In the listing below, find the line containing "(Issues (.ratom c" and the line containing "[⟨0, .core d.pkg". Repeat exactly those two lines and every line between them.

-----

/-- `PUT`, `GET`, `RATOM` and `AMSG` (R197, R203 to R205, R276, R302, R330, R333): each hands its packets to the fabric:
`PUT` one write for each stretch up to a multiple of 256 of its destination, from registers or memory that can be read;
`GET` one read request for each such stretch of its source; `RATOM` one atomic; `AMSG` one active message. The lanes are
untagged. That a scratchpad destination is cut at multiples of 256 of its offset is the model's choice (DESIGN CHOICE,
log entry 48), and that the lowest active lane is the elected one, and that the whole source in memory is read as the
request is sent, are its readings (DEDUCED, log entries 45 and 47). -/
def Obligations.FabricRequests : Prop :=
  ∀ (c : Common) (f : A3) s b p k h m, Numbered s → s.noneWait → s.settledFor h ((lanesOf m).headD 0) →
    (s.ranges.map (·.idx)).Nodup → (∀ l, m.getLsbD l = true → s.laneWho k h l = .untagged) →
    let words (r : Reg) (n : Nat) : List Word := (List.range n).map fun j => h.raw ((lanesOf m).headD 0) (r.num + j)
    let d := DestWord.ofNat (h.uval m f.d 4)
    let a := DestWord.ofNat (h.uval m f.a 4)
    let n := h.uval m f.b 1
    let cuts (w : DestWord) : List ((Nat × Nat) × Nat) := (cut256 w.off n).zipIdx
    (Issues (.put c f) s b p k h m → d.reserved = false → d.kind ≤ 1 → mbit f.mod 0 = false → 4 ≤ n → n ≤ 256 → n % 4 = 0 →
      f.a.num + n / 4 ≤ 640 →
      ∃ t, exec (.put c f) s = .next t ∧ Submits (.put c f) s t b p k h m .put ((cuts d).map fun x =>
        ⟨x.2, (d.plus x.1.1).goal,
          .write (d.plus x.1.1) ((((words f.a (n / 4)).flatMap fun w => leBytes 4 w.toNat).drop x.1.1).take x.1.2),
          none⟩) none) ∧
    (∀ e o, Issues (.put c f) s b p k h m → d.reserved = false → d.kind ≤ 1 → mbit f.mod 0 = true → 1 ≤ n → n ≤ 16777216 →
      s.inAperture k.job (h.uval m f.a 2) = false →
      s.translate k.job (h.uval m f.a 2) n 1 rightR = .ok (e, o) → s.keyLive e = true →
      (e.peer.isSome = true ∨ ∀ x ∈ cuts d, e.firstBlocked false (o + x.1.1) x.1.2 = none) →
      ∃ t, exec (.put c f) s = .next t ∧ Submits (.put c f) s t b p k h m .put ((cuts d).map fun x =>
        ⟨x.2, (d.plus x.1.1).goal, .write (d.plus x.1.1) [], some (e, o + x.1.1, x.1.2)⟩) none) ∧
    (Issues (.get c f) s b p k h m → d.reserved = false → a.reserved = false → d.kind = 0 → a.kind ≤ 1 → a.pkg = s.pkg →
      1 ≤ n → n ≤ 16777216 →
      (a.kind = 0 → ∃ e, s.range a.range = some e ∧ e.owner = k.job ∧ a.off < e.limit ∧ a.off + n ≤ e.limit ∧
        e.grants rightW = true ∧ e.cls ≠ .ro ∧ s.keyLive e = true) →
      (a.kind = 1 → k.cores.contains (64 * a.die + a.core) = true ∧ (a.restag = 0 ∨ a.restag = k.tag) ∧ a.off + n ≤ k.share ∧
        (a.cribEn = true → a.crib < k.cribs.length)) →
      ∃ t, exec (.get c f) s = .next t ∧ Submits (.get c f) s t b p k h m (.get d a n) ((cuts d).map fun x =>
        ⟨x.2, (d.plus x.1.1).goal, .readReq (d.plus x.1.1) x.1.2, none⟩) none) ∧
    (Issues (.ratom c f) s b p k h m → a.reserved = false → a.kind = 0 → s.knowsPkg a.pkg = true →
      let w := if mbit f.mod 10 then 2 else 1
      let v := h.uval m f.b ((if mfield f.mod 11 4 = 9 then 2 else 1) * w)
      ∃ t, exec (.ratom c f) s = .next t ∧ Submits (.ratom c f) s t b p k h m
        (.ratom f.d.num w (mbit f.mod 8) (mfield f.mod 6 2) a)
        [⟨0, .mem a.pkg a.range a.toff.toNat,
          .atomicReq a (rmwOf (mfield f.mod 11 4)) (4 * w) (v % 2 ^ (32 * w)) (v / 2 ^ (32 * w)), none⟩]
        (if mbit f.mod 9 then some (mfield f.mod 6 2) else none)) ∧
    (Issues (.amsg c f) s b p k h m → d.reserved = false → d.kind = 3 → n / 2 ^ 12 % 16 = 0 → n / 2 ^ 22 = 0 →
      n / 2 ^ 16 % 64 ≤ 62 → f.a.num + n / 2 ^ 16 % 64 ≤ 640 →
      ∃ t, exec (.amsg c f) s = .next t ∧ Submits (.amsg c f) s t b p k h m .amsg
        [⟨0, .core d.pkg d.die d.core, .active d (n % 4096) (words f.a (n / 2 ^ 16 % 64)), none⟩] none)

/-- Instructions whose checks need memory or another agent hold their bundle with what they read (R37, R187, R192, R204,
R364): `LAUNCH`, `COLL` (with how much of its payload each lane reads covered, R71), a multicast `PUT`, and `HYPOPEN` and
`RESOLVE`, which join their arbor's queue. During a flatten `HYPOPEN` holds its bundle instead (R195). -/
def Obligations.DeferredInstructions : Prop :=
  ∀ (c : Common) (f : A3) (q : MF) s b p k h m, s.settledFor h ((lanesOf m).headD 0) →
    let words (r : Reg) (n : Nat) : List Word := (List.range n).map fun j => h.raw ((lanesOf m).headD 0) (r.num + j)
    let asks (i : Instr) (kind : Word → AskKind) (ok : Arbor → Bool) : Prop :=
      ∀ a, Issues i s b p k h m → s.arbor k.job = some a → s.arborAt a.id = some a → ok a = true →
        pathOk (BitVec.ofNat 32 (h.uval m f.a 1)) = true → (issueCtx i s b p m).mixedTagged s = false →
        ∃ t a', exec i s = .next t ∧ Defers i s t b p h m [] ∧ t.arborAt a.id = some a' ∧
          a' = { a with queue := a.queue ++ [.ask ⟨s.nextId, b.tag, p.sheaf, m, s.cur.1, s.cur.2, none,
            ⟨b.tag, p.sheaf, m, s.nextId⟩, kind (BitVec.ofNat 32 (h.uval m f.a 1))⟩] }
    (Issues (.launch c q) s b p k h m →
      let va := BitVec.ofNat 64 (h.ea ((lanesOf m).headD 0) q.addr q.off.toInt)
      ∃ t, exec (.launch c q) s = .next t ∧ t.arbors = s.arbors ∧
        Defers (.launch c q) s t b p h m [va.setWidth 32, (va >>> 32).setWidth 32]) ∧
    (Issues (.coll c f) s b p k h m → h.uval m f.b 1 / 2 ^ 12 % 16 = 0 →
      ∃ t, exec (.coll c f) s = .next t ∧ t.arbors = s.arbors ∧ Defers (.coll c f) s t b p h m
        (words f.a 2 ++ words f.b 1 ++ (List.range 32).map (fun l => BitVec.ofNat 32 (if mbit f.mod 0 then 65535
          else (issueCtx (.coll c f) s b p m).coveredRun s f.d l)) ++
          words f.d (if mbit f.mod 0 then 2 else min 64 (640 - f.d.num)))) ∧
    (Issues (.put c f) s b p k h m → (DestWord.ofNat (h.uval m f.d 4)).kind = 2 →
      (DestWord.ofNat (h.uval m f.d 4)).reserved = false → s.accepts 8 = true → mbit f.mod 0 = false →
      4 ≤ h.uval m f.b 1 → h.uval m f.b 1 ≤ 256 → h.uval m f.b 1 % 4 = 0 → f.a.num + h.uval m f.b 1 / 4 ≤ 640 →
      ∃ t, exec (.put c f) s = .next t ∧ t.arbors = s.arbors ∧ Defers (.put c f) s t b p h m
        (words f.d 4 ++ words f.b 1 ++ words f.a 2 ++ words f.a (h.uval m f.b 1 / 4))) ∧
    asks (.hypopen c f) (fun x => .hypOpen f.d.num f.b.num x (mfield f.mod 0 4)) (fun a => !a.flatten || a.freeing) ∧
    asks (.resolveConfirm c f) (fun x => .resolve true (if f.d.isZ then 1023 else f.d.num) x) (fun _ => true) ∧
    asks (.resolveRefute c f) (fun x => .resolve false (if f.d.isZ then 1023 else f.d.num) x) (fun _ => true) ∧
    (∀ a, Issues (.hypopen c f) s b p k h m → s.arbor k.job = some a → a.flatten = true → a.freeing = false →
      pathOk (BitVec.ofNat 32 (h.uval m f.a 1)) = true → (issueCtx (.hypopen c f) s b p m).mixedTagged s = false →
      ∃ t, exec (.hypopen c f) s = .next t ∧ t.slot s.cur.1 s.cur.2 = none ∧
        t.ops = s.ops ++ [s.newOp (.hypopen c f) b p m 1] ∧
        t.holds.map Hold.kind = s.holds.map Hold.kind ++ [.hypOpen false] ∧
        t.arbors.map (fun x => (x.id, x.nodes, x.queue.length)) =
          s.arbors.map fun x => (x.id, x.nodes, x.queue.length + if x.id = a.id then 1 else 0))

/-- `HYPSET` (R181, R186): each active lane's path becomes the value given, where it is well-formed and, unless zero, the
job has an arbor; a path whose node is refuted, or has not been opened since the last flatten, orphans the thread and posts
0x23 to it. -/
def Obligations.HypsetSetsPath : Prop :=
  ∀ (c : Common) (f : A3) s b p k h m, Issues (.hypset c f) s b p k h m →
    let path (l : Nat) : Word := BitVec.ofNat 32 (h.val l f.a 1)
    let dead (l : Nat) : Bool := match s.arbor k.job with
      | some a => path l != 0 && !a.nodes.any fun n => n.path == path l && n.state != .refuted
      | none => false
    (∀ a, s.arbor k.job = some a → (a.nodes.map (·.path)).Nodup) →
    (∀ l, m.getLsbD l = true → pathOk (path l) = true ∧ (path l = 0 ∨ (s.arbor k.job).isSome = true)) →
    (∀ (l : Nat) (x : Thread), m.getLsbD l = true → h.threads[l]? = some x → x.exited = false ∧ x.held = none) →
    ∃ t h', exec (.hypset c f) s = .next t ∧ t.sheaf b.tag p.sheaf = some h' ∧ h'.s = h.s ∧
      (∀ (l : Nat) (x y : Thread), h.threads[l]? = some x → h'.threads[l]? = some y →
        Thread.sameButPlace (if m.getLsbD l then
          { x with hyp := path l, orphan := dead l,
                   pending := if dead l then (0x23, (path l).zeroExtend 64) :: x.pending.filter (·.1 != 0x23)
                     else x.pending } else x) y) ∧
      (∀ tag j, ¬ (tag = b.tag ∧ j = p.sheaf) → t.sheaf tag j = s.sheaf tag j) ∧
      t = { s with sheaves := t.sheaves, cores := t.cores, jobs := (s.retire k.job).jobs, free := t.free }

/-- `CANCEL` (R50, R289), by level: it posts cause 0x51 to every thread that has not exited of the running stooks of the unit
it names, and to no other thread; the unit's launches are marked, each counted in `CANCNT`, and start no further stook; a
stook that is removed before it starts counts for `SCNT`. Where something completes at the same time its own counters advance
as well, so the counts are stated where nothing does. That a graph or phase goes by its number in the order of R43 is the
model's reading (DEDUCED, log entry 66). -/
def Obligations.CancelPosts : Prop :=
  ∀ (c : Common) (f : A3) s b p k h m j, Issues (.cancel c f) s b p k h m → s.job k.job = some j →
    let v := h.uval m f.a 2
    let level := mfield f.mod 0 3
    let unit (l : Launch) : Bool := match level with
      | 0 => false
      | 1 => l.no == v % 2 ^ 32
      | 2 => l.graph == v % 2 ^ 32 && j.graphs.any (·.no == l.graph)
      | 3 => j.graphs.any fun g => g.no == l.graph && g.phase == v % 2 ^ 32
      | _ => true
    let hit (g : Stook) : Prop := g.job = k.job ∧ (level = 4 ∧ g.kind ≠ .launch ∨
      g.kind = .launch ∧ ∃ l ∈ j.launches, l.no = g.launch ∧ l.complete = false ∧ (unit l = true ∨
        level = 0 ∧ l.no ≠ 0 ∧ l.no = v / 2 ^ 32 ∧ g.index = v % 2 ^ 32 ∧ g.index < l.nstook ∧
          l.started.contains g.index = true ∧ l.removed.contains g.index = false))
    let counter (va : Nat) : Prop := va ≠ 0 ∧ ∃ e o, s.translate k.job va 8 1 0 = .ok (e, o) ∧
      s.lineChecks e true o 8 va = none ∧ e.peer = none ∧ o % 8 = 0 ∧ ∀ x ∈ s.versions, x.rng ≠ e.idx
    let apart (x y : Nat) : Prop := x + 8 ≤ y ∨ y + 8 ≤ x
    let alone : Prop := (∀ l ∈ s.l3, l.bytes.length = 64) ∧ (s.ranges.map (·.idx)).Nodup ∧ (∀ x ∈ s.saved, x.job ≠ k.job) ∧
      (∀ x ∈ j.launches, x.complete = true ∨ x.finished < x.started.length) ∧
      ∀ g, j.graphs.head? = some g → g.closed = true → ∃ x ∈ j.launches, x.graph = g.no ∧ x.complete = false
    (j.launches.map (·.no)).Nodup → (s.stooks.map (·.tag)).Nodup →
    (∀ tag i l x, s.thread tag i l = some x → ∀ g ∈ s.holds, x.held = some g.id → g.tag = tag) →
    ∃ t, exec (.cancel c f) s = .next t ∧
      (∀ g ∈ s.stooks, hit g → ∀ i l x, s.thread g.tag i l = some x → l < 32 → x.exited = false →
        ∃ y, t.thread g.tag i l = some y ∧ (0x51, BitVec.ofNat 64 level) ∈ y.pending) ∧
      (∀ g ∈ s.stooks, ¬ hit g → ∀ i l x, s.thread g.tag i l = some x →
        ∃ y, t.thread g.tag i l = some y ∧ y.pending = x.pending ∧ (g.tag ≠ b.tag → y = x)) ∧
      (∀ l ∈ j.launches, l.complete = false → unit l = true → ∀ j', t.job k.job = some j' → ∀ l' ∈ j'.launches, l'.no = l.no →
        l'.removedAll = true ∧ l'.cancelled = true) ∧
      (alone → counter (j.block + 0x20) → 1 ≤ level → (∀ x ∈ j.launches, x.scnt = 0 ∨ apart x.scnt (j.block + 0x20)) →
        t.readWord k.job (j.block + 0x20) = (s.readWord k.job (j.block + 0x20) +
          (j.launches.filter fun l => unit l && !l.complete && !l.cancelled).length) % 2 ^ 64) ∧
      (alone → ∀ l ∈ j.launches, l.complete = false → counter l.scnt → apart l.scnt (j.block + 0x20) →
        (level = 1 → unit l = true → t.readWord k.job l.scnt = (s.readWord k.job l.scnt +
          if l.removedAll then 0 else l.nstook - l.started.length - l.removed.length) % 2 ^ 64) ∧
        (level = 0 → l.no ≠ 0 → l.no = v / 2 ^ 32 → v % 2 ^ 32 < l.nstook → l.removedAll = false →
          l.removed.contains (v % 2 ^ 32) = false → l.started.contains (v % 2 ^ 32) = false →
          t.readWord k.job l.scnt = (s.readWord k.job l.scnt + 1) % 2 ^ 64 ∧
          ∃ j', t.job k.job = some j' ∧ { l with removed := v % 2 ^ 32 :: l.removed } ∈ j'.launches))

-----

YOUR RESPONSE >>
    (Issues (.ratom c f) s b p k h m → a.reserved = false → a.kind = 0 → s.knowsPkg a.pkg = true →
      let w := if mbit f.mod 10 then 2 else 1
      let v := h.uval m f.b ((if mfield f.mod 11 4 = 9 then 2 else 1) * w)
      ∃ t, exec (.ratom c f) s = .next t ∧ Submits (.ratom c f) s t b p k h m
        (.ratom f.d.num w (mbit f.mod 8) (mfield f.mod 6 2) a)
        [⟨0, .mem a.pkg a.range a.toff.toNat,
          .atomicReq a (rmwOf (mfield f.mod 11 4)) (4 * w) (v % 2 ^ (32 * w)) (v / 2 ^ (32 * w)), none⟩]
        (if mbit f.mod 9 then some (mfield f.mod 6 2) else none)) ∧
    (Issues (.amsg c f) s b p k h m → d.reserved = false → d.kind = 3 → n / 2 ^ 12 % 16 = 0 → n / 2 ^ 22 = 0 →
      n / 2 ^ 16 % 64 ≤ 62 → f.a.num + n / 2 ^ 16 % 64 ≤ 640 →
      ∃ t, exec (.amsg c f) s = .next t ∧ Submits (.amsg c f) s t b p k h m .amsg
        [⟨0, .core d.pkg d.die d.core, .active d (n % 4096) (words f.a (n / 2 ^ 16 % 64)), none⟩] none)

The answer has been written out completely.